• REQUIRED WORK
Transcribe every entry exactly, with nothing added or left out.

-- DATA LISTING follows --

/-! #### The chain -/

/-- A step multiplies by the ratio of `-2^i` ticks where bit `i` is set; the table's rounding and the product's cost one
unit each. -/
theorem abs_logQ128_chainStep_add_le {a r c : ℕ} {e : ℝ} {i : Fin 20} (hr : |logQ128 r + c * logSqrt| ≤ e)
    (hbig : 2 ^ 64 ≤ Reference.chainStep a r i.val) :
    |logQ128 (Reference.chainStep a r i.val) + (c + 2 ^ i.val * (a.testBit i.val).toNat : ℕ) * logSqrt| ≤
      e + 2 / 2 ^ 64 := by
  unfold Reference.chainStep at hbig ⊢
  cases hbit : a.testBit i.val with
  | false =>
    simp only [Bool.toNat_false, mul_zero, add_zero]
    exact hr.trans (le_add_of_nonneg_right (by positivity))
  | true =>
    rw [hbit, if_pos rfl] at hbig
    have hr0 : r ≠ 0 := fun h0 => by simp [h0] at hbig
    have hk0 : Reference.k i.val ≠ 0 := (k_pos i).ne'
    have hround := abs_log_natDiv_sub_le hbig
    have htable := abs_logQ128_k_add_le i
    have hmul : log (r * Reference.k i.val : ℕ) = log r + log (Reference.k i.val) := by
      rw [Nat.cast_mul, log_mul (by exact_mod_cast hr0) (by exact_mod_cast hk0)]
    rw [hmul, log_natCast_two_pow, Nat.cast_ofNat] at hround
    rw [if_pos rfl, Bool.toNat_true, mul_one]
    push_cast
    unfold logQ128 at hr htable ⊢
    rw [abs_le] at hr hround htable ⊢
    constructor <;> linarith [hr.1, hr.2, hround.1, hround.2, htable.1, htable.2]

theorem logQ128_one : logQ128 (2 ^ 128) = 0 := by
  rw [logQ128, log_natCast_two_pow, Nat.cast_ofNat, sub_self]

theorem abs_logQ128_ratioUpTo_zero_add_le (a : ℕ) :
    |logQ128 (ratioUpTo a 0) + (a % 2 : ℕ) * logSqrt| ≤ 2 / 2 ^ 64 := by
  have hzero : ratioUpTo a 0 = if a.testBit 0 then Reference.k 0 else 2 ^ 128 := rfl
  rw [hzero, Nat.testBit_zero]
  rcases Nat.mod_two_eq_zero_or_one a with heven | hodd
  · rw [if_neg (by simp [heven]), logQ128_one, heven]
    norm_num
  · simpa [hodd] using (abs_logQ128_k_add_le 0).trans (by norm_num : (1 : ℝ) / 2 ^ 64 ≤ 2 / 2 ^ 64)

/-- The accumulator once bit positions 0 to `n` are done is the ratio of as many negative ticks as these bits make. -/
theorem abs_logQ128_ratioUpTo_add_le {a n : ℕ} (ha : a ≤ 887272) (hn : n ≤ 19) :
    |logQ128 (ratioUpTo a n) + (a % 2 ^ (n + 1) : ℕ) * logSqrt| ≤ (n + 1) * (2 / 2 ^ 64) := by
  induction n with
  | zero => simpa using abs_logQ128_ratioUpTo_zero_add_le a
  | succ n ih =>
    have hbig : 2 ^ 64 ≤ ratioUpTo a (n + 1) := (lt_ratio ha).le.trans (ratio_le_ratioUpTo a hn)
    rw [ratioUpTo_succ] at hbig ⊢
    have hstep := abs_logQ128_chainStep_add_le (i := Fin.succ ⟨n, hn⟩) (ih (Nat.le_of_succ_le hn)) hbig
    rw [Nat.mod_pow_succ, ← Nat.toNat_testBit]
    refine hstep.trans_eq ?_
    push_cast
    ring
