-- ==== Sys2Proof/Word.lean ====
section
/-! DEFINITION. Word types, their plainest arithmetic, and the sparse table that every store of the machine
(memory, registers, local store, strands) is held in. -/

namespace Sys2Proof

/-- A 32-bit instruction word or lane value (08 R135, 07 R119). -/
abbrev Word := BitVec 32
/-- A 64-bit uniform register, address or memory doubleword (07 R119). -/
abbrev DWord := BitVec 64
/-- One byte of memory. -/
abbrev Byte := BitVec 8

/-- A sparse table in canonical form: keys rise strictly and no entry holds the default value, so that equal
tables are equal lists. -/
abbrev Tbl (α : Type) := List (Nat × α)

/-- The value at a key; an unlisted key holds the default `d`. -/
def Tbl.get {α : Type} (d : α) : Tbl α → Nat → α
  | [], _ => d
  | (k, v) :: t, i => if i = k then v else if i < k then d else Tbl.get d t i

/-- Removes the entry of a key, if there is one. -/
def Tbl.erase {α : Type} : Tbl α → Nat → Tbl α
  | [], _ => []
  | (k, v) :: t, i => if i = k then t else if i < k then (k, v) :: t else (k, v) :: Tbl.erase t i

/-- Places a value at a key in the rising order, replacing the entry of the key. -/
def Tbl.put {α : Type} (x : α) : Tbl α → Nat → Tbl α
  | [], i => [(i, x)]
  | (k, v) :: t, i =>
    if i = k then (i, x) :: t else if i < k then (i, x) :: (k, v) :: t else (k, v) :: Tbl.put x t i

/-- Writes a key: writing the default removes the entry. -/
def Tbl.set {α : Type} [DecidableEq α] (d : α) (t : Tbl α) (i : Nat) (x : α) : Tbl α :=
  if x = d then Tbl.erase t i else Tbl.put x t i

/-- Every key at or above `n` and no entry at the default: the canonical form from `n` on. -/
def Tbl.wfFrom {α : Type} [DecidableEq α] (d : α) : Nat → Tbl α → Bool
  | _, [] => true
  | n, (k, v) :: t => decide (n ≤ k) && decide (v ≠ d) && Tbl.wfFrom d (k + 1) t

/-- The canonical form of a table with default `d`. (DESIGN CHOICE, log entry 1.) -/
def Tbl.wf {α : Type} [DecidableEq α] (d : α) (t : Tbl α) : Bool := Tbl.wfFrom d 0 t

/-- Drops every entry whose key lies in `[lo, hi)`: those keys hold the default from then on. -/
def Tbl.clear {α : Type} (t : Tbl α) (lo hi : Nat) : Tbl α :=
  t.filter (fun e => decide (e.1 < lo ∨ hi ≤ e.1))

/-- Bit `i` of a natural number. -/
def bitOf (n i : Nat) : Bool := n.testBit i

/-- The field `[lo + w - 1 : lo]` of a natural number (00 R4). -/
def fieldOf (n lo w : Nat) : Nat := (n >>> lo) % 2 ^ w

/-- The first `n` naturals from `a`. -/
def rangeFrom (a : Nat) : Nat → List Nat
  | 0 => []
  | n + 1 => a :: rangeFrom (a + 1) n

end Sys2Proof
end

-- DATA LISTING concluded --

• RESPONSE TO THE EXERCISE
/-! #### The chain -/

/-- A step multiplies by the ratio of `-2^i` ticks where bit `i` is set; the table's rounding and the product's cost one
unit each. -/
theorem abs_logQ128_chainStep_add_le {a r c : ℕ} {e : ℝ} {i : Fin 20} (hr : |logQ128 r + c * logSqrt| ≤ e)
    (hbig : 2 ^ 64 ≤ Reference.chainStep a r i.val) :
    |logQ128 (Reference.chainStep a r i.val) + (c + 2 ^ i.val * (a.testBit i.val).toNat : ℕ) * logSqrt| ≤
      e + 2 / 2 ^ 64 := by
  unfold Reference.chainStep at hbig ⊢
  cases hbit : a.testBit i.val with
  | false =>
    simp only [Bool.toNat_false, mul_zero, add_zero]
    exact hr.trans (le_add_of_nonneg_right (by positivity))
  | true =>
    rw [hbit, if_pos rfl] at hbig
    have hr0 : r ≠ 0 := fun h0 => by simp [h0] at hbig
    have hk0 : Reference.k i.val ≠ 0 := (k_pos i).ne'
    have hround := abs_log_natDiv_sub_le hbig
    have htable := abs_logQ128_k_add_le i
    have hmul : log (r * Reference.k i.val : ℕ) = log r + log (Reference.k i.val) := by
      rw [Nat.cast_mul, log_mul (by exact_mod_cast hr0) (by exact_mod_cast hk0)]
    rw [hmul, log_natCast_two_pow, Nat.cast_ofNat] at hround
    rw [if_pos rfl, Bool.toNat_true, mul_one]
    push_cast
    unfold logQ128 at hr htable ⊢
    rw [abs_le] at hr hround htable ⊢
    constructor <;> linarith [hr.1, hr.2, hround.1, hround.2, htable.1, htable.2]

theorem logQ128_one : logQ128 (2 ^ 128) = 0 := by
  rw [logQ128, log_natCast_two_pow, Nat.cast_ofNat, sub_self]

theorem abs_logQ128_ratioUpTo_zero_add_le (a : ℕ) :
    |logQ128 (ratioUpTo a 0) + (a % 2 : ℕ) * logSqrt| ≤ 2 / 2 ^ 64 := by
  have hzero : ratioUpTo a 0 = if a.testBit 0 then Reference.k 0 else 2 ^ 128 := rfl
  rw [hzero, Nat.testBit_zero]
  rcases Nat.mod_two_eq_zero_or_one a with heven | hodd
  · rw [if_neg (by simp [heven]), logQ128_one, heven]
    norm_num
  · simpa [hodd] using (abs_logQ128_k_add_le 0).trans (by norm_num : (1 : ℝ) / 2 ^ 64 ≤ 2 / 2 ^ 64)

/-- The accumulator once bit positions 0 to `n` are done is the ratio of as many negative ticks as these bits make. -/
theorem abs_logQ128_ratioUpTo_add_le {a n : ℕ} (ha : a ≤ 887272) (hn : n ≤ 19) :
    |logQ128 (ratioUpTo a n) + (a % 2 ^ (n + 1) : ℕ) * logSqrt| ≤ (n + 1) * (2 / 2 ^ 64) := by
  induction n with
  | zero => simpa using abs_logQ128_ratioUpTo_zero_add_le a
  | succ n ih =>
    have hbig : 2 ^ 64 ≤ ratioUpTo a (n + 1) := (lt_ratio ha).le.trans (ratio_le_ratioUpTo a hn)
    rw [ratioUpTo_succ] at hbig ⊢
    have hstep := abs_logQ128_chainStep_add_le (i := Fin.succ ⟨n, hn⟩) (ih (Nat.le_of_succ_le hn)) hbig
    rw [Nat.mod_pow_succ, ← Nat.toNat_testBit]
    refine hstep.trans_eq ?_
    push_cast
    ring
-- ==== Sys2Proof/Word.lean ====
section
/-! DEFINITION. Word types, their plainest arithmetic, and the sparse table that every store of the machine
(memory, registers, local store, strands) is held in. -/

namespace Sys2Proof

/-- A 32-bit instruction word or lane value (08 R135, 07 R119). -/
abbrev Word := BitVec 32
/-- A 64-bit uniform register, address or memory doubleword (07 R119). -/
abbrev DWord := BitVec 64
/-- One byte of memory. -/
abbrev Byte := BitVec 8

/-- A sparse table in canonical form: keys rise strictly and no entry holds the default value, so that equal
tables are equal lists. -/
abbrev Tbl (α : Type) := List (Nat × α)

/-- The value at a key; an unlisted key holds the default `d`. -/
def Tbl.get {α : Type} (d : α) : Tbl α → Nat → α
  | [], _ => d
  | (k, v) :: t, i => if i = k then v else if i < k then d else Tbl.get d t i

/-- Removes the entry of a key, if there is one. -/
def Tbl.erase {α : Type} : Tbl α → Nat → Tbl α
  | [], _ => []
  | (k, v) :: t, i => if i = k then t else if i < k then (k, v) :: t else (k, v) :: Tbl.erase t i

/-- Places a value at a key in the rising order, replacing the entry of the key. -/
def Tbl.put {α : Type} (x : α) : Tbl α → Nat → Tbl α
  | [], i => [(i, x)]
  | (k, v) :: t, i =>
    if i = k then (i, x) :: t else if i < k then (i, x) :: (k, v) :: t else (k, v) :: Tbl.put x t i

/-- Writes a key: writing the default removes the entry. -/
def Tbl.set {α : Type} [DecidableEq α] (d : α) (t : Tbl α) (i : Nat) (x : α) : Tbl α :=
  if x = d then Tbl.erase t i else Tbl.put x t i

/-- Every key at or above `n` and no entry at the default: the canonical form from `n` on. -/
def Tbl.wfFrom {α : Type} [DecidableEq α] (d : α) : Nat → Tbl α → Bool
  | _, [] => true
  | n, (k, v) :: t => decide (n ≤ k) && decide (v ≠ d) && Tbl.wfFrom d (k + 1) t

/-- The canonical form of a table with default `d`. (DESIGN CHOICE, log entry 1.) -/
def Tbl.wf {α : Type} [DecidableEq α] (d : α) (t : Tbl α) : Bool := Tbl.wfFrom d 0 t

/-- Drops every entry whose key lies in `[lo, hi)`: those keys hold the default from then on. -/
def Tbl.clear {α : Type} (t : Tbl α) (lo hi : Nat) : Tbl α :=
  t.filter (fun e => decide (e.1 < lo ∨ hi ≤ e.1))

/-- Bit `i` of a natural number. -/
def bitOf (n i : Nat) : Bool := n.testBit i

/-- The field `[lo + w - 1 : lo]` of a natural number (00 R4). -/
def fieldOf (n lo w : Nat) : Nat := (n >>> lo) % 2 ^ w

/-- The first `n` naturals from `a`. -/
def rangeFrom (a : Nat) : Nat → List Nat
  | 0 => []
  | n + 1 => a :: rangeFrom (a + 1) n

end Sys2Proof
end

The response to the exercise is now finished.